Instructions to follow: Using the material below, print the line that contains "if pkgOf n = pkg", the line that contains "log 44). -/", and every line in between, exactly and nothing else.

----- Extracted records -----

-- ==== Sys2Proof/Machine/Reel.lean ====
section
/-! DEFINITION. Reel mode (R196 to R213): REELON, REELOFF, CUEW, CUEDONE, CUEPOLL; the beats of a running reel, its cues and its end, by events. -/

namespace Sys2Proof.Machine

/-! ## Registers (Table 9.3) -/

def Core.reelBeat (c : Core) : Nat := (c.sysreg 0x0D0).toNat
/-- REELST.GEN. -/
def Core.reelGen (c : Core) : Nat := (c.sysreg 0x0D4).toNat / 256 % 256
/-- Sets a sticky bit of REELST. -/
def Core.reelSticky (c : Core) (bit : Nat) : Core := c.setSys 0x0D4 (c.sysreg 0x0D4 ||| BitVec.ofNat 64 (2 ^ bit))

/-- Array occupancy and latency of a pass, in delivered cycles (Table 8.5). -/
def Reel.occ (r : Reel) : Nat := (if r.elem = 0 then 4 else 8) * stretch r.rc
def Reel.latency (r : Reel) : Nat := (if r.elem = 0 then 10 else 14) * stretch r.rc

/-- The core number of a core in its package. -/
def localCore (n : Nat) : Nat := n % 1024

/-! ## Cues (R202 to R204, Table 9.4) -/

/-- A fill record and a drain record. -/
def fillRecord (b gen acc array : Nat) : Word :=
  BitVec.ofNat 64 (b % 2 ^ 24 * 2 ^ 40 + gen * 2 ^ 32 + acc * 2 ^ 23 + b % 128 * 2 ^ 16 + b % 64 * 2 ^ 10 + array)
def drainRecord (b cnt gen acc array : Nat) : Word :=
  BitVec.ofNat 64 (b % 2 ^ 24 * 2 ^ 40 + gen * 2 ^ 32 + 2 ^ 31 + (cnt - 1) * 2 ^ 24 + acc * 2 ^ 23 + b % 128 * 2 ^ 16 + array)

/-- Fields of a record. -/
def recordGen (w : Word) : Nat := w.toNat / 2 ^ 32 % 256
def recordDrain (w : Word) : Bool := w.getLsbD 31
def recordCnt (w : Word) : Nat := w.toNat / 2 ^ 24 % 128
def recordRow (w : Word) : Nat := w.toNat / 2 ^ 16 % 128
def recordSlot (w : Word) : Nat := w.toNat / 2 ^ 10 % 64
def recordArray (w : Word) : Nat := w.toNat % 1024

/-- The fill cue of beat b is due: it is to be made, beat b − LA has started, and the pass of beat b − 64 has read its slot (R202). -/
def Reel.cueDue (r : Reel) (beat b : Nat) : Bool :=
  !r.draining && (r.n == 0 || decide (b < r.n)) && decide (b < r.la + beat) && decide (b < 64 + r.read)

/-- The fill cues that become due now, in beat order; at most 64 at once. -/
def Reel.dueFills (r : Reel) (n gen beat : Nat) (fuel : Nat) : Reel :=
  match fuel with
  | 0 => r
  | k + 1 =>
    if r.cueDue beat r.cued then
      let target := globalCore n (r.feeders.getD (r.cued % r.feeders.length) 0)
      let cue : Cue := { record := fillRecord r.cued gen r.acc (localCore n), target := target }
      Reel.dueFills { r with cued := r.cued + 1, due := r.due ++ [cue] } n gen beat k
    else r

/-- The drain cue of rows first to first + cnt − 1 becomes due. -/
def Reel.dueDrain (r : Reel) (n gen first cnt : Nat) : Reel :=
  { r with due := r.due ++ [{ record := drainRecord first cnt gen r.acc (localCore n), target := globalCore n r.drain }] }

/-- A stopped reel with no pass left: the last group, if partial, is cued for drain (R209). -/
def Reel.close (r : Reel) (n gen : Nat) : Reel :=
  if r.draining && r.begun.isEmpty && !r.closed then
    let k := r.promoted % r.dg
    let r1 := if k = 0 then r else r.dueDrain n gen (r.promoted - k) k
    { r1 with closed := true }
  else r

/-- The reel starts no further beat, and sends no further fill cue (R208, R209, R210). -/
def Reel.stop (r : Reel) : Reel :=
  { r with draining := true, holding := false, due := r.due.filter (fun q => recordDrain q.record) }

/-- The reel is stored; pushes of a REELOFF whose passes have all been promoted are placed (R210). -/
def State.setReel (s : State) (n : Nat) (r : Reel) : State :=
  s.modCore n (fun c =>
    let r1 := r.close n c.reelGen
    if r1.closed then ({ c with reel := some { r1 with offPushes := [] } }).place .cp r1.offPushes
    else { c with reel := some r1 })

/-- Cues under way to a core, from whatever array core. -/
def State.cuesTo (s : State) (target : Nat) : Nat :=
  (s.cores.map (fun p => (p.2.cueWay.filter (fun q => q.target == target)).length)).foldl (· + ·) 0

/-- The target's cue queue has room for one more, beside those under way to it (R202); the queue is its context's (R203), so a cue to a core without a context is not sent, and the cues behind it wait (DESIGN CHOICE, log 97). -/
def State.cueRoom (s : State) (target : Nat) : Bool :=
  (s.core target).ctx.isSome && decide ((s.core target).cueq.length + s.cuesTo target < 16)

/-- The array sends the first cue of its sequence, if it is of this kind and has room; a suspended reel sends none (R202, R212). -/
def State.sendCue (s : State) (n : Nat) (drain : Bool) (r : Reel) : State :=
  match r.due with
  | [] => s
  | q :: rest =>
    if r.susp || recordDrain q.record != drain || !s.cueRoom q.target then s
    else
      s.modCore n (fun c =>
        let c1 := { c with reel := some { r with due := rest, out := r.out ++ [q] }, cueWay := c.cueWay ++ [q] }
        if drain then c1 else c1.setSys 0x0D1 (c1.sysreg 0x0D1 + 1))

/-- The array sends the cues that are due, in their sequence, as far as the first without room (R202). -/
def State.sendCues (s : State) (n fuel : Nat) : State :=
  match fuel with
  | 0 => s
  | k + 1 =>
    match (s.core n).reel with
    | none => s
    | some r =>
      match r.due with
      | [] => s
      | q :: _ => if r.susp || !s.cueRoom q.target then s else State.sendCues (s.sendCue n (recordDrain q.record) r) n k

/-- Runs an event of the reel of a core that receives cycles: a frozen core's stands where it is (R211). -/
def onReel (node : Nat) (s : State) (k : Core → Reel → State) : Out :=
  .next (if s.delivers node then
    match (s.core node).reel with
    | some r => k (s.core node) r
    | none => s
  else s)

/-- FILL_CUE_SEND (R202). -/
def execFillCueSend (node : Nat) (s : State) : Out := onReel node s (fun _ r => s.sendCue node false r)
/-- DRAIN_CUE_SEND (R204). -/
def execDrainCueSend (node : Nat) (s : State) : Out := onReel node s (fun _ r => s.sendCue node true r)

/-- CUE_DELIVER: the oldest cue that one array core has under way to this core enters its queue, while the core holds a context and the queue has room; which array core is open (R203). A cue under way as the target's context is saved stays with its array core, and goes to whatever context the core holds next (DESIGN CHOICE, log 104). -/
def execCueDeliver (node : Nat) (s : State) : Out :=
  .next (let from_ := (s.cores.filter (fun p => p.2.cueWay.any (fun q => q.target == node))).map (fun p => p.1)
    if from_.isEmpty || (s.core node).ctx.isNone || decide (16 ≤ (s.core node).cueq.length) then s
    else
      let a := s.pick from_
      match (s.core a).cueWay.find? (fun q => q.target == node) with
      | none => s
      | some q =>
        let s1 := s.modCore a (fun c => { c with cueWay := dropFirst (fun q => q.target == node) c.cueWay })
        (s1.modCore node (fun c => { c with cueq := c.cueq ++ [q.record] })).spend)

/-! ## Beats (R200, R208) -/

/-- The next beat is ready (R200). -/
def Core.beatReady (c : Core) (r : Reel) : Bool :=
  let b := c.reelBeat
  let swap := decide (0 < r.intv) && decide (0 < b) && decide (b % r.intv = 0)
  c.fill (b % 64) && !r.busy.contains (b % 128) && (!swap || (c.sysreg 0x0C9).getLsbD 0)

/-- The cycle is the nominal start of the next beat, or a check of the held one, of a reel that neither drains nor is suspended; every begun pass has read its slot (R200). -/
def Core.beatTime (c : Core) (r : Reel) : Bool :=
  !r.draining && !r.susp && r.begun.all (fun b => b.read) && c.cycle == r.next

/-- A beat starts: the swap, the pass, BEAT, and what follows from its start (R200, R202, R209). A swap beat exchanges the banks at once, also while a CPYW fills the shadow bank (DESIGN CHOICE, log 98). -/
def State.startBeat (s : State) (n : Nat) (c : Core) (r : Reel) : State :=
  let b := c.reelBeat
  let swap := decide (0 < r.intv) && decide (0 < b) && decide (b % r.intv = 0)
  let pass : Beat := { num := b, start := r.next, read := false, prior := [], pairs := [], sa := 0, sb := 0 }
  let r1 := { r with next := r.next + BitVec.ofNat 64 r.period, held := 0, holding := false, begun := r.begun ++ [pass], busy := (b % 128) :: r.busy }
  let r2 := r1.dueFills n c.reelGen (b + 1) 64
  let r3 := if r.n ≠ 0 ∧ b + 1 = r.n then r2.stop else r2
  let s1 := s.modCore n (fun c =>
    let c1 := if swap then { c with mx := { c.mx with active := !c.mx.active } }.setSys 0x0C9 (c.sysreg 0x0C9 &&& 0xFFFFFFFFFFFFFFFE) else c
    (c1.setSys 0x0D0 (c1.sysreg 0x0D0 + 1)).addSteps r.rc (if r.elem = 0 then 4 else 8))
  s1.setReel n r3

/-- BEAT_START: a ready beat starts at its nominal start; time makes it do so before the cycle ends (State.pass). -/
def execBeatStart (node : Nat) (s : State) : Out :=
  onReel node s (fun c r =>
    if c.beatTime r && !r.holding && !r.off && !r.suspending && c.beatReady r then s.startBeat node c r else s)

/-- FIRSTMISS names the first beat that missed. -/
def Core.noteMiss (c : Core) : Core :=
  if (c.sysreg 0x0D3).getLsbD 63 then c else c.setSys 0x0D3 (BitVec.ofNat 64 (2 ^ 63 + c.reelBeat % 2 ^ 63))

/-- CP has halted, or its HALT has issued: an abort raises no fault there (R208, R395). -/
def Core.cpDone (c : Core) : Bool := c.seqs.cp.run == .halted || c.seqs.cp.halting.isSome

/-- BEAT_MISS: a beat that is not ready at its nominal start is held, or stops the reel (R208). -/
def execBeatMiss (node : Nat) (s : State) : Out :=
  onReel node s (fun c r =>
    if c.beatTime r && !r.holding && !r.off && !r.suspending && !c.beatReady r then
      let t := s.modCore node Core.noteMiss
      if r.abortPolicy then
        (t.modCore node (fun c =>
          { c.reelSticky 3 with reelAbort := if c.cpDone then none else some c.reelBeat })).setReel node r.stop
      else t.setReel node { r with holding := true, held := 1, next := r.next + BitVec.ofNat 64 r.period }
    else s)

/-- HOLD_CHECK: a held beat starts, SLIP counting its periods, or waits for the next check (R208). -/
def execHoldCheck (node : Nat) (s : State) : Out :=
  onReel node s (fun c r =>
    if c.beatTime r && r.holding && !r.off && !r.suspending then
      if c.beatReady r then
        (s.startBeat node c r).modCore node (fun c => c.setSys 0x0D2 (c.sysreg 0x0D2 + BitVec.ofNat 64 r.held))
      else s.setReel node { r with held := r.held + 1, next := r.next + BitVec.ofNat 64 r.period }
    else s)

/-- The oldest begun pass that has not read its slot, replaced. -/
def markRead (l : List Beat) (f : Beat → Beat) : List Beat :=
  match l with
  | [] => []
  | b :: rest => if b.read then b :: markRead rest f else f b :: rest

/-- Byte k of a slot: an element, or a byte of its scale (Table 8.1). -/
def Core.slotByte (c : Core) (slot k : Nat) : Byte :=
  if k < 128 then Tab.get c.mx.elems (128 * slot + k) 0 else byteOf (Tab.get c.mx.scales slot 0) (k % 4)
def Core.setSlotByte (c : Core) (slot k : Nat) (b : Byte) : Core :=
  if k < 128 then { c with mx := { c.mx with elems := Tab.put0 0 c.mx.elems (128 * slot + k) b } }
  else { c with mx := { c.mx with scales := Tab.put0 0 c.mx.scales slot (setByte (Tab.get c.mx.scales slot 0) (k % 4) b) } }
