/-- EVSIG: an event for a sequencer of a core of the package, or for a die control core of the stack: a core of another package raises 0x13 for a kernel's context too (R19, R321; DEDUCED, log 88). Its operand's bits are judged first (R321; DESIGN CHOICE, log 86). UFADDR of a target out of reach is its 22-bit global identifier (R324; DESIGN CHOICE, log 109). -/
def execEvsig (f : Fields) (s : State) : Out :=
  issued 0xC31 f (fun s =>
    let v := (s.sreg f.a).toNat
    let n := s.node
    if v / 2 ^ 25 ≠ 0 then .trap 0x02 1
    else if v / 2 ^ 24 = 1 then
      if v % 2 ^ 24 / 2 ≠ 0 then .trap 0x02 1
      else if !s.privileged n then .trap 0x04 0
      else done (s.sendEvent (dccKey (stackOf n / 4) (stackOf n % 4) (v % 2)) .ld)
    else if !s.reaches n (v % 2 ^ 22) || pkgOf (v % 2 ^ 22) != pkgOf n then .trap 0x13 (BitVec.ofNat 64 (v % 2 ^ 22))
    else done (s.sendEvent (v % 2 ^ 22) (seqOfNum (v / 2 ^ 22 % 4)))) s

/-- EVENT_DELIVER: an event under way to a sequencer sets its latch. -/
def execEventDeliver (node : Nat) (seq : SeqId) (s : State) : Out :=
  .next (if (s.core node).events.contains seq then
    (s.modCore node (fun c => { c with events := dropFirst (fun q => q == seq) c.events })).modSeq node seq (fun v => { v with latch := true })
  else s)

/-! ## Instruction memory and translation (R322, R323) -/

/-- SYNCI: after the queue's accesses, the core's instruction cache holds nothing. -/
def execSynci (f : Fields) (s : State) : Out :=
  issued 0xC40 f (fun s =>
    s.release (fun t => done (t.modMyCore (fun c => { c with icache := [] })))) s

/-- An entry that TLBI of kind k keeps. -/
def TlbEntry.kept (t : TlbEntry) (k : Nat) (va : Word) (tag : Nat) : Bool :=
  match k with
  | 0 => !(t.covers tag va)
  | 1 => t.tag != tag
  | _ => false

/-- Every queued write of a package's cores is performed, but for those of a frozen core (R254). -/
def State.drainPackage (s : State) (pkg : Nat) : State :=
  (s.cores.map (fun p => p.1)).foldl (fun t n =>
    if pkgOf n = pkg ∧ (t.core n).freeze.isNone then allSeqs.foldl (fun t q => t.drainQueue n q) t else t) s

/-- A frozen core of the package still has writes queued that used a translation which is invalidated (R254, R323). -/
def State.heldWrites (s : State) (pkg k : Nat) (va : Word) (tag : Nat) : Bool :=
  s.cores.any (fun p => pkgOf p.1 == pkg && p.2.freeze.isSome && allSeqs.any (fun q => (p.2.seqs.get q).queue.any (fun st =>
    match st.via with
    | some e => !e.kept k va tag
    | none => false)))

/-- TLBI: in every TLB of the package, after the accesses that used an entry; it stalls while a frozen core holds such accesses back (R323). -/
def execTlbi (f : Fields) (s : State) : Out :=
  issued 0xC50 f (fun s =>
    let k := f.x.toNat % 4
    let tag := (s.sreg f.a).toNat % 65536
    let pkg := pkgOf s.node
    let keep (l : List TlbEntry) : List TlbEntry := l.filter (fun e => e.kept k (s.sreg f.d) tag)
    let t := s.drainPackage pkg
    if s.heldWrites pkg k (s.sreg f.d) tag then .stall s
    else done { t with
      cores := t.cores.map (fun p => if pkgOf p.1 = pkg then (p.1, { p.2 with tlb := keep p.2.tlb }) else p)
      bays := t.bays.map (fun p => if p.1 / 256 = pkg then (p.1, { p.2 with tlb := keep p.2.tlb }) else p) }) s

/-! ## SEQCTL (R316) -/

/-- A core thaws: its transfers and its nest go on at the chunk or pass that faulted (R236). -/
def State.thaw (s : State) (n : Nat) : State := s.modCore n (fun c => { c with freeze := none })

/-- RESUME, with XO where the instruction in XOINS comes first: a frozen core thaws, and a halted or stopped sequencer runs from SEQPC; with CP a suspended reel may go on (R98, R212, R316; DEDUCED, log 44). -/
def State.resumeSeq (s : State) (n : Nat) (q : SeqId) (skip xo : Bool) : State :=
  let t := if (s.core n).freeze.isSome then s.thaw n else s
  if (t.seq n q).run = .running then t
  else
    let pc := (t.seq n q).sysreg 0x280
    let u := (t.modCore n (fun c => c.dropMark pc)).modSeq n q (fun v =>
      { v.restart (t.core n).cycle with pc := pc, run := .running, halting := none, skipBp := skip, xo := xo })
    if q = .cp then u.resumeReel n else u

/-- An issued MFP or MTP is discarded: its pops come back, its places are released, and LATMISS no longer counts it (R66, R407). -/
def State.recall (s : State) (n : Nat) (q : SeqId) (r : RemoteReq) : State :=
  (s.modCore n (fun k => (k.giveBack q r.fields.pop).unreserve q (pushList r.fields.push))).modSeq n q (fun v =>
    if r.missed then v.setSys 0x009 (v.sysreg 0x009 - 1) else v)

/-- The request of a sequencer, if it has one under way, is discarded. -/
def State.recallAny (s : State) (n : Nat) (q : SeqId) : State :=
  match (s.seq n q).remote with
  | some r => s.recall n q r
  | none => s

-----

Written answer:
    if pkgOf n = pkg ∧ (t.core n).freeze.isNone then allSeqs.foldl (fun t q => t.drainQueue n q) t else t) s

/-- A frozen core of the package still has writes queued that used a translation which is invalidated (R254, R323). -/
def State.heldWrites (s : State) (pkg k : Nat) (va : Word) (tag : Nat) : Bool :=
  s.cores.any (fun p => pkgOf p.1 == pkg && p.2.freeze.isSome && allSeqs.any (fun q => (p.2.seqs.get q).queue.any (fun st =>
    match st.via with
    | some e => !e.kept k va tag
    | none => false)))

/-- TLBI: in every TLB of the package, after the accesses that used an entry; it stalls while a frozen core holds such accesses back (R323). -/
def execTlbi (f : Fields) (s : State) : Out :=
  issued 0xC50 f (fun s =>
    let k := f.x.toNat % 4
    let tag := (s.sreg f.a).toNat % 65536
    let pkg := pkgOf s.node
    let keep (l : List TlbEntry) : List TlbEntry := l.filter (fun e => e.kept k (s.sreg f.d) tag)
    let t := s.drainPackage pkg
    if s.heldWrites pkg k (s.sreg f.d) tag then .stall s
    else done { t with
      cores := t.cores.map (fun p => if pkgOf p.1 = pkg then (p.1, { p.2 with tlb := keep p.2.tlb }) else p)
      bays := t.bays.map (fun p => if p.1 / 256 = pkg then (p.1, { p.2 with tlb := keep p.2.tlb }) else p) }) s

/-! ## SEQCTL (R316) -/

/-- A core thaws: its transfers and its nest go on at the chunk or pass that faulted (R236). -/
def State.thaw (s : State) (n : Nat) : State := s.modCore n (fun c => { c with freeze := none })

/-- RESUME, with XO where the instruction in XOINS comes first: a frozen core thaws, and a halted or stopped sequencer runs from SEQPC; with CP a suspended reel may go on (R98, R212, R316; DEDUCED, log 44). -/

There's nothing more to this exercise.